Probate and estate administration is a subject which is full of jargon, so here is a breakdown of some of the most frequently used terminology.

Administrator – If a Will has not been made, a person will be set by the court to deal with the deceased’s estate, this person will be the administrator

Assets – Any property, money and possessions, so that includes homes; land; bank accounts; cash; cars; shares; premium bonds and much more

Beneficiary – A person or organisation who is due to receive money or assets through a Will, a Trust or Intestacy

Chattels – Belongings which are owned, but are not considered assets, such as furniture, antiques, jewellery and even pets

Codicil – An official document which details any changes or updates to a Will

Crown – Also known as the government or the state

Estate – Any money, property, debts or possessions are known as your estate

Executor – The person named in a Will who will deal with the estate following the death of he who has made the Will

Grant of Probate – The executor of a Will may need to apply for a Grant of Probate in order to gain the authority to deal with the deceased’s estate

IHT – Inheritance Tax – this is a tax which is paid if a person’s estate is worth more than £325,000 when they die. Normally the executor or the administrator pays Inheritance Tax using money from the estate

Intestate/Intestacy – When a person dies with no Will or an invalid Will, they are considered to have died intestate

Legacy – Any specific amount of money or a particular item left to a person or an institution such as a charity.  This type of beneficiary is sometimes called a Legatee.

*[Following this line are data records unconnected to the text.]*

/-- Gander stops the step clock: no commit, not even one in progress; the fault record, and FAULT_NOTICE on every UP trunk. -/
def expireWdog (s : State) : State :=
  let s1 := recordFault (setF s WDOG_LEFT 0) fcWatchdog (locDevice s)
  let s2 := { (setFlag s1 IN_COMMIT false) with cyc := { s1.cyc with waiting := [] } }
  faultStop (setPw s2 (fun w => { w with wdogExpired := true }))

/-- WATCHDOG: the count reaches 0. -/
def execWatchdog (s : State) : Host.Outcome State Fault Refusal :=
  if wdogRuns s ∧ s.pw.wdogWarned then .next (expireWdog s) else .next s

/-- WATCHDOG_RESET: 100 µs after the expiry. -/
def execWatchdogReset (s : State) : Host.Outcome State Fault Refusal :=
  if s.pw.wdogExpired then .next (arriveReset s rcWdog) else .next s

/-! ## Temperature (R519, R520) -/

/-- THERM_TRIP_N is asserted: the clocks stop with no commit, and nothing but RESET_N leads on; what the reset would clear is cleared
at once. -/
def tripThermal (s : State) : State := wipe s (keptFields ++ sensorFields) .tripped

/-- THERMAL_SAMPLE: what the five dies report, in tenths of a degree (R519 to R521). -/
def execThermalSample (t0 t1 t2 t3 t4 : BitVec 16) (s : State) : Host.Outcome State Fault Refusal :=
  let l := [t0, t1, t2, t3, t4]
  if s.pw.boot = .off ∨ s.pw.boot = .hold then .next s
  else
    let s1 := setFs s [(TJ 0, t0.toNat), (TJ 1, t1.toNat), (TJ 2, t2.toNat), (TJ 3, t3.toNat), (TJ 4, t4.toNat)]
    if s.pw.boot = .tripped then .next s1
    else if 1150 ≤ hottest l then .next (tripThermal s1)
    else if s.pw.boot = .up then .next (throttleSample s1 (hottest l))
    else if s.pw.boot = .standby then .next s
    else .next s1

/-! ## PERST_N, reference clocks and the TAP (R510, R527, R531) -/

/-- The PCIe block and the host-side state are reset, as by an FLR of every function. -/
def pcieReset (s : State) : State :=
  let s1 := (List.range 17).foldl flrOne s
  { s1 with ctl := { s1.ctl with msixMask := [], msixPba := [] } }

/-- PERST_N is asserted. -/
def execPerstN (s : State) : Host.Outcome State Fault Refusal := .next (setPw (pcieReset s) (fun w => { w with perst := true }))

/-- PERST_N_RELEASE: 20 ms after PERST_N and the hub rails the link answers. -/
def execPerstNRelease (s : State) : Host.Outcome State Fault Refusal :=
  if railGood s 8 then .next (setPw s (fun w => { w with perst := false })) else .next s

/-- REFCLK_LOSS of clock 0 HUB, 1 + k LINK_k, 7 PCIE, 8 ETH. Lanes of a lost link clock fail; a lost PCIe clock acts as PERST_N; a lost
Ethernet clock takes the grandmaster from a Rooster. -/
def execRefclkLoss (clk : BitVec 4) (s : State) : Host.Outcome State Fault Refusal :=
  let k := clk.toNat
  if 9 ≤ k ∨ mget s.pw.noClock false k then .next s
  else
    let s1 := setPw s (fun w => { w with noClock := mset w.noClock false k true })
    if k = 7 then .next (pcieReset s1)
    else if k = 8 then .next (if extRooster s1 ∧ getF s1 TSTATE = tsLocked then setTstate s1 tsHoldover else s1)
    else if k = 0 then .next s1
    else .next ((List.range 16).foldl (fun a i => failLane a ((k - 1) * 16 + i) 1) s1)

/-- REFCLK_RETURN. -/
def execRefclkReturn (clk : BitVec 4) (s : State) : Host.Outcome State Fault Refusal :=
  if 9 ≤ clk.toNat then .next s else .next (setPw s (fun w => { w with noClock := mset w.noClock false clk.toNat false }))

/-- JTAG_INSTRUCTION: a new TAP instruction takes effect; the TAP is supplied by VIO. -/
def execJtagInstruction (ir : Byte) (s : State) : Host.Outcome State Fault Refusal :=
  if railGood s 13 then .next (setPw s (fun w => { w with jtag := ir })) else .next s
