-- ==== Sys2Proof/Machine/Dispatch.lean ====
section
/-!
DEFINITION. The dispatch of the commands to their meanings, one arm per constructor of `Instr`.
-/
namespace Sys2Proof.Machine
open Sys2Proof
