-- ==== Sys2Proof/Certificates/Slice0/Obligations.lean ====
section
/-!
DEFINITION. The statements for the provers.
-/
open Sys2Proof Machine Reg

/-- The command at the front of the queue is the one that a step runs. -/
def Obligations.StepRunsFront : Prop :=
  ∀ (c : Instr) (s : State) (rest : List Instr), step { s with pending := c :: rest } = exec c { s with pending := rest }

/-- Every command completes in every state, and none changes the queue of those that wait. That a command which arrives out of place
changes nothing, or only counters, is the model's reading (log entry 2). -/
def Obligations.NoCommandStops : Prop :=
  ∀ (c : Instr) (s : State), ∃ t, exec c s = .next t ∧ t.pending = s.pending

/-- Every step, of a command or of the time clock on an empty queue, keeps the invariant. -/
def Obligations.StepKeepsInv : Prop := ∀ (s t : State), Safety.Inv s → step s = .next t → Safety.Inv t

/-- The state after reset meets the invariant. -/
def Obligations.ResetMeetsInv : Prop := Safety.Inv State.reset

/-- What reset leaves: the values the register tables give. -/
def Obligations.ResetValues : Prop :=
  State.reset.pending = [] ∧ getF State.reset SEQ_STATE = 0 ∧ getF State.reset CYCLE_NUM = 0
    ∧ getF State.reset IN_CYCLE = 0 ∧ getF State.reset IN_COMMIT = 0 ∧ getF State.reset FAULT_CODE = 0
    ∧ (∀ e, pendingEv State.reset e = false) ∧ nowNs State.reset = 0 ∧ getF State.reset SKEW_LIMIT = 8
    ∧ getF State.reset NOPROGRESS_LIMIT = 1000000

/-- An idle step: the model's choice (log entry 3). -/
def Obligations.IdleStep : Prop :=
  ∀ s : State, s.pending = [] → ∃ t, step s = .next t ∧ t.pending = []
    ∧ { t with regs := s.regs, trc := s.trc, host := s.host, hbm := s.hbm, sec := s.sec, time := s.time, acq := s.acq, lnk := s.lnk, taf := s.taf, sys := s.sys, qs := s.qs, ctl := s.ctl } = s
    ∧ { t.ctl with msixPba := s.ctl.msixPba, msixSent := s.ctl.msixSent } = s.ctl
    ∧ { t.sys with ops := s.sys.ops } = s.sys ∧ { t.qs with requester := s.qs.requester } = s.qs
    ∧ t.sys.ops.map (fun g => { g with fired := false }) = s.sys.ops.map (fun g => { g with fired := false })
    ∧ getF t SEQ_STATE = getF s SEQ_STATE ∧ getF t CYCLE_NUM = getF s CYCLE_NUM
    ∧ (s.pw.boot = .up → getF s RATE_ADJ = 0 → s.time.ns + 2 < 1000000000 →
        t.time = { s.time with ns := s.time.ns + 2, periods := s.time.periods + 1 })

/-- The logic words, one clause per row: NOP (R76), EVAL (R57), EVALM with its enable 1 and 0 (R58), LDS (R59), STS (R60). Operands are
read in the state in which the word issues (R41). -/
def Obligations.LogicWords : Prop :=
  ∀ (s u : State) (w : Site), Safety.Issues s u w →
    let pc := w.pc.toNat
    let word := wordAt s pc w.half w.bp.toNat w.step.toNat
    let net := fun x => readNet u pc w.half x
    let abc := (net (cOf word)).toNat * 4 + (net (bOf word)).toNat * 2 + (net (aOf word)).toNat
    (opcOf word = 0x00 → exec (.nop w) s = .next u ∧ Safety.SlotsKept s u)
    ∧ (opcOf word = 0x01 → ∃ t, exec (.eval w) s = .next t
        ∧ Safety.SlotWritten s t pc (dstOf word) (bitOf (ttOf word) ((net (dOf word)).toNat * 8 + abc)))
    ∧ (opcOf word = 0x04 → net (dOf word) = true → ∃ t, exec (.evalm w) s = .next t
        ∧ Safety.SlotWritten s t pc (dstOf word) (bitOf (ttOf word) abc))
    ∧ (opcOf word = 0x04 → net (dOf word) = false → ∃ t, exec (.evalm w) s = .next t ∧ Safety.SlotsKept s t)
    ∧ (opcOf word = 0x02 → ∃ t, exec (.lds w) s = .next t
        ∧ Safety.SlotWritten s t pc (dstOf word) (mget s.eng.cur false (stateKey s pc w.half (saddrOf word))))
    ∧ (opcOf word = 0x03 → ∃ t, exec (.sts w) s = .next t
        ∧ mget t.eng.nxt false (stateKey s pc w.half (saddrOf word)) = net (aOf word)
        ∧ (∀ k, k ≠ stateKey s pc w.half (saddrOf word) → mget t.eng.nxt false k = mget s.eng.nxt false k)
        ∧ t.eng.slot = s.eng.slot ∧ t.eng.cur = s.eng.cur)

/-- The words of model memory ports: MPA (R64), MPG (R65, R158, R166), MPR (R66). A request carries the registers as all earlier steps
left them (R157). None of them writes model memory. -/
def Obligations.MemoryWords : Prop :=
  ∀ (s u : State) (w : Site), Safety.Issues s u w →
    let pc := w.pc.toNat
    let word := wordAt s pc w.half w.bp.toNat w.step.toNat
    let t := tileOfPc pc
    let p := portOf word
    let a := readNet u pc w.half (aOf word)
    let m := mmpAt s t p
    let old := m.stamp = w.step.toNat + 1
    let req := fun wr : Bool => (⟨seqOf word, if old then m.addr0 else m.addr, if old then m.data0 else m.data, wr, pc, w.half,
      w.bp.toNat, w.step.toNat, false, false⟩ : MmpAccess)
    let same := fun x : State => (mmpAt x t p).requests = m.requests ∧ (mmpAt x t p).writes = m.writes ∧ (mmpAt x t p).results = m.results
    let kept := fun x : State => (mmpAt x t p).addr = m.addr ∧ (mmpAt x t p).data = m.data ∧ (mmpAt x t p).flying = m.flying
    (opcOf word = 0x08 → selOf word = false → ∃ x, exec (.mpaAddress w) s = .next x
        ∧ (∀ i, i < 40 → (mmpAt x t p).addr.getLsbD i = if i = bitIdxOf word then a else m.addr.getLsbD i)
        ∧ (mmpAt x t p).data = m.data ∧ same x ∧ Safety.OnlyPort s x t p ∧ Safety.SlotsKept s x)
    ∧ (opcOf word = 0x08 → selOf word = true → ∃ x, exec (.mpaData w) s = .next x
        ∧ (∀ i, i < 256 → (mmpAt x t p).data.getLsbD i = if i = bitIdxOf word then a else m.data.getLsbD i)
        ∧ (mmpAt x t p).addr = m.addr ∧ same x ∧ Safety.OnlyPort s x t p ∧ Safety.SlotsKept s x)
    ∧ (opcOf word = 0x09 → selOf word = false → a = true → ∃ x, exec (.mpgRead w) s = .next x
        ∧ (mmpAt x t p).requests = m.requests ++ [req false] ∧ (mmpAt x t p).results = m.results
        ∧ getF x (MMP_READS t p) = min (getF s (MMP_READS t p) + 1) (2 ^ 64 - 1)
        ∧ kept x ∧ Safety.OnlyPort s x t p ∧ Safety.SlotsKept s x)
    ∧ (opcOf word = 0x09 → selOf word = false → a = false → ∃ x, exec (.mpgRead w) s = .next x
        ∧ (mmpAt x t p).results = m.results ++ [(seqOf word, 0)] ∧ (mmpAt x t p).requests = m.requests
        ∧ kept x ∧ Safety.OnlyPort s x t p ∧ Safety.SlotsKept s x)
    ∧ (opcOf word = 0x09 → selOf word = true → a = true → flag s (MMP_RO t p) = false → ∃ x, exec (.mpgWrite w) s = .next x
        ∧ (mmpAt x t p).writes = m.writes ++ [req true] ∧ (mmpAt x t p).requests = m.requests ++ [req true]
        ∧ kept x ∧ Safety.OnlyPort s x t p ∧ Safety.SlotsKept s x)
    ∧ (opcOf word = 0x09 → selOf word = true → a = true → flag s (MMP_RO t p) = true → ∃ x, exec (.mpgWrite w) s = .next x
        ∧ (mmpAt x t p).writes = m.writes ∧ (mmpAt x t p).requests = m.requests
        ∧ getF x (MMP_WDROP t p) = min (getF s (MMP_WDROP t p) + 1) (2 ^ 16 - 1)
        ∧ kept x ∧ Safety.OnlyPort s x t p ∧ Safety.SlotsKept s x)
    ∧ (opcOf word = 0x09 → selOf word = true → a = false → ∃ x, exec (.mpgWrite w) s = .next x
        ∧ (mmpAt x t p).writes = m.writes ∧ (mmpAt x t p).requests = m.requests
        ∧ kept x ∧ Safety.OnlyPort s x t p ∧ Safety.SlotsKept s x)
    ∧ (opcOf word = 0x0A → ∃ x, exec (.mpr w) s = .next x
        ∧ Safety.SlotWritten s x pc (dstOf word) (((m.results.lookup (seqOf word)).getD 0).getLsbD (bitIdxOf word))
        ∧ x.eng.mmp = s.eng.mmp ∧ x.eng.mem = s.eng.mem ∧ x.hbm = s.hbm)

Letters of Administration – This is Legal documentation which is issued when a person dies without a Will

Probate – The legal process whereby a Will is validated by the court

Residue – When all debts and legacies are paid, the remainder of the estate is called the residue and this must be distributed

Tenancy:

Joint Tenants – Two people who own equal shares of a property, so if one passes away, the other tenant has the property entirely

Tenants in Common – Two people who own a certain share each of the property, and said share can be passed on in their Will, so the surviving tenant will not necessarily receive the deceased’s share

Testator – A person who has made a Will

Witness – Those who are not beneficiaries, nor closely related to beneficiaries of a Will may be witness to the testator signing it.  In the United Kingdom, two witness signatures are required and they must be 18 years of age or above.